■ ABOUT THIS EXERCISE ■
Among the entries below, only the lines starting at the one with "firstCause : Option TrapInfo" and ending at the one with "pasid : Nat", both included, are to be printed exactly.

[Collected data]
/-- One stage (R22): its mile marker, its phase, what the vote gathered (`cont`: some strand goes on after this barrier), its
reruns (`run` counts them without the limit of AGN; `refetched`: its marked units have been queued again for the next one), the causes of the aborted run, the far-store logs of its commits that
are not written yet, whether every package has handed its part to the one that writes it and whether all is written, the
drain watermark of each home controller (R60), the commits whose cross-stage data has landed on every package, the junction
messages by package and kind (R358), and the tiles charged with a class-2 cause in aborted runs of its superstep (R369). -/
structure Stage where
  mm : Word
  phase : Phase
  decision : Option Bool
  agn : BitVec 4
  counted : Nat
  summary : BitVec 16
  firstCause : Option TrapInfo
  redOp : BitVec 5
  lanes : Option (List Word)
  redOvf : Bool
  resultDue : Option (List Word)
  cont : Bool
  farLeft : List FarLog
  watermarks : KMap Nat Word
  farReady : Bool
  farDone : Bool
  crossDone : Word
  run : Nat
  resumed : Bool
  guarded : Bool
  causes : List TrapInfo
  serviced : Bool
  refetched : Bool
  ended : Bool
  horizonAt : Nat
  children : KMap (Nat × Nat) (List Byte)
  charged : List Nat
  chargedNow : List Nat
  deriving DecidableEq, Repr

/-- A stage at launch: mile marker 0 (R22). -/
def Stage.reset : Stage :=
  { mm := 0, phase := .compute, decision := none, agn := 0, counted := 0, summary := 0, firstCause := none,
    redOp := 0, lanes := none, redOvf := false, resultDue := none, cont := false, farLeft := [], watermarks := [],
    farReady := true, farDone := true, crossDone := 0, run := 0,
    resumed := false, guarded := false, causes := [], serviced := false, refetched := false, ended := false, horizonAt := 0, children := [], charged := [],
    chargedNow := [] }

/-- Where a corridor stands (R314, R323, R333). -/
inductive CorState where
  | waiting | running | stopping | swapped | exported | ended | halted | killed | refused
  deriving DecidableEq, Repr

/-- A record the depot has taken into its launch table (R306), with its place in the order in which records were taken. -/
structure Taken where
  queue : Nat
  words : List Word
  pasid : Nat
  ctx : Option Nat
  qprio : Nat
  fn : Nat
  order : Nat
  deriving DecidableEq, Repr

/-- A pre-emption in progress (R322, R323): immediate or drain, class, the request record that completes with it, the
clock at which a drain escalates, and whether a launch that waits for tiles made it. -/
structure Request where
  immediate : Bool
  kill : Bool
  cls : Nat
  record : Option Taken
  deadline : Nat
  press : Bool
  deriving DecidableEq, Repr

■ EXERCISE RESULT ■
  firstCause : Option TrapInfo
  redOp : BitVec 5
  lanes : Option (List Word)
  redOvf : Bool
  resultDue : Option (List Word)
  cont : Bool
  farLeft : List FarLog
  watermarks : KMap Nat Word
  farReady : Bool
  farDone : Bool
  crossDone : Word
  run : Nat
  resumed : Bool
  guarded : Bool
  causes : List TrapInfo
  serviced : Bool
  refetched : Bool
  ended : Bool
  horizonAt : Nat
  children : KMap (Nat × Nat) (List Byte)
  charged : List Nat
  chargedNow : List Nat
  deriving DecidableEq, Repr

/-- A stage at launch: mile marker 0 (R22). -/
def Stage.reset : Stage :=
  { mm := 0, phase := .compute, decision := none, agn := 0, counted := 0, summary := 0, firstCause := none,
    redOp := 0, lanes := none, redOvf := false, resultDue := none, cont := false, farLeft := [], watermarks := [],
    farReady := true, farDone := true, crossDone := 0, run := 0,
    resumed := false, guarded := false, causes := [], serviced := false, refetched := false, ended := false, horizonAt := 0, children := [], charged := [],
    chargedNow := [] }

/-- Where a corridor stands (R314, R323, R333). -/
inductive CorState where
  | waiting | running | stopping | swapped | exported | ended | halted | killed | refused
  deriving DecidableEq, Repr

/-- A record the depot has taken into its launch table (R306), with its place in the order in which records were taken. -/
structure Taken where
  queue : Nat
  words : List Word
  pasid : Nat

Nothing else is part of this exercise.